Technical information
- Licensing authority: FCC
- Facility ID: 35903
- ERP: 39 kW
- HAAT: 554.9 m (1,821 ft)
- Transmitter coordinates: 31°19′19.2″N 97°19′3″W﻿ / ﻿31.322000°N 97.31750°W

Links
- Public license information: Public file; LMS;
- Website: www.kwtx.com; www.kwtx.com/page/telemundo-central-texas/ (10.2);

= KWTX-TV =

Television station in Waco, Texas

KWTX-TV (channel 10) is a television station in Waco, Texas, United States, serving Central Texas as an affiliate of CBS and Telemundo. It is owned by Gray Media alongside Belton-licensed CW affiliate KNCT (channel 46). The two stations share studios on American Plaza in Waco; KWTX-TV's transmitter is located near Moody, Texas.

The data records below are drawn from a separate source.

-- ==== Sys2Proof/Laws/KeptHost.lean ====
section
/-! SUPPORT. What the commands and operations of the sluice, pours, host commands, routes and the mire may change. -/
namespace Sys2Proof.Machine
set_option linter.unusedVariables false

/-! ### Sluice -/

theorem State.setPour_kept (s) (d) (x) : Kept [.pours] s (State.setPour s d x) := by
  unfold State.setPour
  repeat' first
    | exact Eq.refl true
    | with_reducible assumption
    | with_reducible apply Kept.ite
    | with_reducible apply Kept.refl
    | with_reducible refine Kept.foldl _ (fun _ _ => ?_) _ _
    | with_reducible apply Kept.step (k := Kept.foldl (m := [.pours]) _ (fun _ _ => ?_) _ _)
    | split
    | with_reducible apply Kept.step (k := Kept.pours ..)

theorem State.setSess_kept (s) (d) (k) (x) : Kept [.pours] s (State.setSess s d k x) := by
  unfold State.setSess
  repeat' first
    | exact Eq.refl true
    | with_reducible assumption
    | with_reducible apply Kept.ite
    | with_reducible apply Kept.refl
    | (extract_lets +onlyGivenNames x; clear_value x)
    | with_reducible apply Kept.step (k := State.setPour_kept ..)

theorem State.setSessState_kept (s) (d) (k) (v) : Kept [.regs] s (State.setSessState s d k v) := by
  unfold State.setSessState
  repeat' first
    | exact Eq.refl true
    | with_reducible assumption
    | with_reducible apply Kept.ite
    | with_reducible apply Kept.refl
    | with_reducible apply Kept.step (k := State.setRf_kept ..)

theorem State.sendDatagram_kept (s) (d) (k) (data) : Kept [.regs, .out] s (State.sendDatagram s d k data) := by
  unfold State.sendDatagram
  repeat' first
    | exact Eq.refl true
    | with_reducible assumption
    | with_reducible apply Kept.ite
    | with_reducible apply Kept.refl
    | (extract_lets +onlyGivenNames x; clear_value x)
    | with_reducible apply Kept.step (k := State.send_kept ..)
    | with_reducible apply Kept.step (k := State.bump_kept ..)

theorem State.pourSend_kept (s) (d) (k) (type) (h) : Kept [.regs, .pours, .out] s (State.pourSend s d k type h) := by
  unfold State.pourSend
  repeat' first
    | exact Eq.refl true
    | with_reducible assumption
    | with_reducible apply Kept.ite
    | with_reducible apply Kept.refl
    | (extract_lets +onlyGivenNames x; clear_value x)
    | with_reducible apply Kept.step (k := State.sendDatagram_kept ..)
    | with_reducible apply Kept.step (k := State.setSess_kept ..)

theorem State.ladleNote_kept (s) (old) (d) : Kept [.regs, .fns, .out] s (State.ladleNote s old d) := by
  unfold State.ladleNote
  repeat' first
    | exact Eq.refl true
    | with_reducible assumption
    | with_reducible apply Kept.ite
    | with_reducible apply Kept.refl
    | with_reducible apply Kept.step (k := State.raise_kept ..)
    | with_reducible apply Kept.step (k := State.setFields_kept ..)

theorem State.dropRequests_kept (s) (d) (k) : Kept [.regs, .pours, .fns, .out] s (State.dropRequests s d k) := by
  unfold State.dropRequests
  repeat' first
    | exact Eq.refl true
    | with_reducible assumption
    | with_reducible apply Kept.ite
    | with_reducible apply Kept.refl
    | (extract_lets +onlyGivenNames x; clear_value x)
    | with_reducible apply Kept.step (k := State.ladleNote_kept ..)
    | with_reducible apply Kept.step (k := State.setPour_kept ..)
    | with_reducible apply Kept.step (k := State.bump_kept ..)
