theorem State.loadTiles_kept (s) (c) (ps) : Kept [.fresh, .regs, .pool, .peat, .poolBad, .peatBad, .tasks, .crus, .slots, .probes, .rx, .ramps, .khz, .deferred] s (State.loadTiles s c ps) := by
  unfold State.loadTiles
  repeat' first
    | exact Eq.refl true
    | with_reducible assumption
    | with_reducible apply Kept.ite
    | with_reducible apply Kept.refl
    | (extract_lets +onlyGivenNames x; refine Kept.via x ?_ ?_; (on_goal 1 => (unfold x; clear x)); on_goal 2 => (intro hx; clear_value x))
    | with_reducible apply Kept.step (k := State.wakeTile_kept ..)
    | with_reducible apply Kept.step (k := State.setTstate_kept ..)
    | with_reducible refine Kept.foldl _ (fun _ _ => ?_) _ _
    | with_reducible apply Kept.step (k := Kept.foldl (m := [.fresh, .regs, .pool, .peat, .poolBad, .peatBad, .tasks, .crus, .slots, .probes, .rx, .ramps, .khz, .deferred]) _ (fun _ _ => ?_) _ _)

theorem State.startPlacing_kept (s) (c) : Kept (.fresh :: .regs :: .wins :: .sealRun :: .pool :: .peat :: .host :: .poolBad :: .peatBad :: .tasks :: .crus :: .gates :: .slots :: .probes :: .rx :: .rimEpoch :: .dieFence :: .beds :: .places :: .wmoves :: .rplaces :: .handRx :: .castRun :: .casting :: .pours :: .cmds :: .queues :: .fns :: .reports :: .evWay :: .ramps :: .khz :: .deferred :: .heats :: .out :: []) s (State.startPlacing s c) := by
  unfold State.startPlacing
  repeat' first
    | exact Eq.refl true
    | with_reducible assumption
    | with_reducible apply Kept.ite
    | with_reducible apply Kept.refl
    | (extract_lets +onlyGivenNames x; refine Kept.via x ?_ ?_; (on_goal 1 => (unfold x; clear x)); on_goal 2 => (intro hx; clear_value x))
    | (extract_lets +onlyGivenNames x; clear_value x)
    | with_reducible apply Kept.step (k := State.loadTiles_kept ..)
    | with_reducible apply Kept.step (k := State.loadReset_kept ..)
    | with_reducible apply Kept.step (k := State.failLate_kept ..)
    | with_reducible apply Kept.step (k := State.setRf_kept ..)
    | with_reducible refine Kept.foldl _ (fun _ _ => ?_) _ _
    | with_reducible apply Kept.step (k := Kept.foldl (m := (.fresh :: .regs :: .wins :: .sealRun :: .pool :: .peat :: .host :: .poolBad :: .peatBad :: .tasks :: .crus :: .gates :: .slots :: .probes :: .rx :: .rimEpoch :: .dieFence :: .beds :: .places :: .wmoves :: .rplaces :: .handRx :: .castRun :: .casting :: .pours :: .cmds :: .queues :: .fns :: .reports :: .evWay :: .ramps :: .khz :: .deferred :: .heats :: .out :: [])) _ (fun _ _ => ?_) _ _)
    | split
    | with_reducible apply Kept.step (k := Kept.castRun ..)

theorem execLoadChecked_kept (readOk) (s) : OutKept (.fresh :: .regs :: .wins :: .sealRun :: .pool :: .peat :: .host :: .poolBad :: .peatBad :: .tasks :: .crus :: .gates :: .slots :: .probes :: .rx :: .rimEpoch :: .dieFence :: .banks :: .beds :: .places :: .wmoves :: .rplaces :: .handRx :: .castRun :: .casting :: .pours :: .cmds :: .queues :: .fns :: .reports :: .evWay :: .ramps :: .khz :: .deferred :: .heats :: .out :: []) s (execLoadChecked readOk s) := by
  unfold execLoadChecked
  repeat' first
    | exact Eq.refl true
    | with_reducible assumption
    | with_reducible apply Kept.ite
    | with_reducible apply Kept.refl
    | (extract_lets +onlyGivenNames x; refine OutKept.via x ?_ ?_; (on_goal 1 => (unfold x; clear x)); on_goal 2 => (intro hx; clear_value x))
    | (extract_lets +onlyGivenNames x; clear_value x)
    | with_reducible apply OutKept.ite
    | with_reducible apply OutKept.next
    | with_reducible apply OutKept.fault
    | with_reducible apply Kept.step (k := State.startPlacing_kept ..)
    | with_reducible apply Kept.step (k := State.refuseBinds_kept ..)
    | with_reducible apply Kept.step (k := State.failEarly_kept ..)
    | with_reducible refine Kept.step ?_ (State.allTake_kept (by assumption)) ?_
    | with_reducible apply Kept.step (k := State.allTake_keptP ..)
    | with_reducible refine Kept.step ?_ (State.headTake_kept (by assumption)) ?_
    | with_reducible apply Kept.step (k := State.headTake_keptP ..)
    | with_reducible apply Kept.step (k := State.raise_kept ..)
    | with_reducible apply Kept.step (k := State.bump_kept ..)
    | with_reducible apply Kept.step (k := State.setRf_kept ..)
    | with_reducible refine Kept.foldl _ (fun _ _ => ?_) _ _
    | with_reducible apply Kept.step (k := Kept.foldl (m := (.fresh :: .regs :: .wins :: .sealRun :: .pool :: .peat :: .host :: .poolBad :: .peatBad :: .tasks :: .crus :: .gates :: .slots :: .probes :: .rx :: .rimEpoch :: .dieFence :: .banks :: .beds :: .places :: .wmoves :: .rplaces :: .handRx :: .castRun :: .casting :: .pours :: .cmds :: .queues :: .fns :: .reports :: .evWay :: .ramps :: .khz :: .deferred :: .heats :: .out :: [])) _ (fun _ _ => ?_) _ _)
    | split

KWTX-TV offers Telemundo programming on its second digital subchannel. This subchannel started on January 23, 2006, as an UPN affiliate ("UPN Waco") and changed its branding to "CW 12 Central Texas" on September 15, 2006. The subchannel switched to Telemundo on January 2, 2019, after Gray Television moved its CW affiliation to former PBS member station KNCT, which it had just acquired from Central Texas College.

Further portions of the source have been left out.